Giving up or Giving in
At the end of a year’s intensive work with “No”, I remember finishing winter sesshin and standing pensively in the dining hall looking out onto the magnificent redwoods steeped in mist on the last morning of retreat. I felt I had given it my all and it wasn’t enough; my responses to the koan hadn’t been accepted by the teacher. I was at an utter loss. I remember vividly the feeling of having spent every ounce I had. It seemed there was nothing for it but to give up the possibility of getting through this koan and to continue the practice without hope. I don’t know whether this is an essential step but it seemed to be for me. I gave up thoughts of achieving, acquiring, or wishing for something different than what I had, and this turned out to be the key for the next phase of practice.
At Home in the World
After I had given up, I just kept going and I started having small but real experiences in which the separation between me and the things around me lessened. At other times, I would become whatever I was looking at, a rock, a shirt, a face.
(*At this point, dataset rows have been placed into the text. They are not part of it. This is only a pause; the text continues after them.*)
-- ==== Sys2Proof/Machine/Prnum.lean ====
section
/-!
DEFINITION. The default processor-register number map: the source's table, read as hexadecimal
(10_state.md R36, 90_conflicts.md C6).
-/

namespace Sys2Proof.Machine

/-- The number and the register of each row of R36. -/
def prnumDefault : List (Word × ProcReg) :=
  [(0x00, .ksp), (0x01, .esp), (0x02, .ssp), (0x03, .usp),
   (0x08, .p0br), (0x09, .p0lr), (0x0A, .p1br), (0x0B, .p1lr), (0x0C, .sbr), (0x0D, .slr),
   (0x10, .pcbb), (0x11, .scbb), (0x12, .ipl), (0x18, .astlvl), (0x20, .iccs), (0x24, .todr),
   (0x38, .mapen)]

/-- The register whose number is `k` under the map, if any: the whole longword selects (R36,
46_privileged.md R258). -/
def prnumFind : List (Word × ProcReg) → Word → Option ProcReg
  | [], _ => none
  | p :: m, k => if k = p.1 then some p.2 else prnumFind m k

/-- The address execution starts at after reset (70_reset_and_hazards.md R351, assumption 6). -/
def resetPc : Word := 0x00000200

/-- The configuration of the machine after reset: the defaults of 00_scope.md R5 (exceptions end a run, D12;
`smc = .refuse`, D20; the source's `prnum`, D18), and memory everywhere (assumptions 1, 3 and 4). -/
def configDefault : Config :=
  { absent := [], deliver := false, smc := .refuse, prnum := prnumDefault }

end Sys2Proof.Machine
end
Everything seemed to happen without me needing to do anything about it. The walls met each other perfectly. There were many experiences like that.
Then, at a retreat, I was following along in the walking meditation line outside the main meditation hall in the parking area. The person in front of me was wearing a black silk shirt and I became interested in the finish of the cloth. The thought crossed my mind, “This is a regal procession.” And that was it. The redwood branches parted in front of my eyes to reveal a whitish, granular, particulate quality to the light which seemed to be everywhere. It was akin to seeing between the atoms. There was no past, present, future – no me, no nothing. I don’t know how long it lasted, but before I returned all together, I requested a phrase. I received two words “No Other.” That was all. The experience seemed to come about as an accident and I’m not sure that the details of the experience are the point. I thought of some of the things other people had said, like “From now on I won’t doubt the words of a famous old teacher” or “After all there’s not much to the Dharma.” And for me, “No other” was the only expression. I experienced this as a deep familiarity and kinship with life. It was impossible to feel alone or apart, and the questions I had about what use this life was and what my place in it was, seemed to fall away. Why it all is became less important than the marvel of that it is. Then the blue of the sky seemed to come to my aid, my stubbed toe was helpful, the yellow of the hills.
After that, I could answer the teacher’s questions, and the teacher finally passed me on “No.”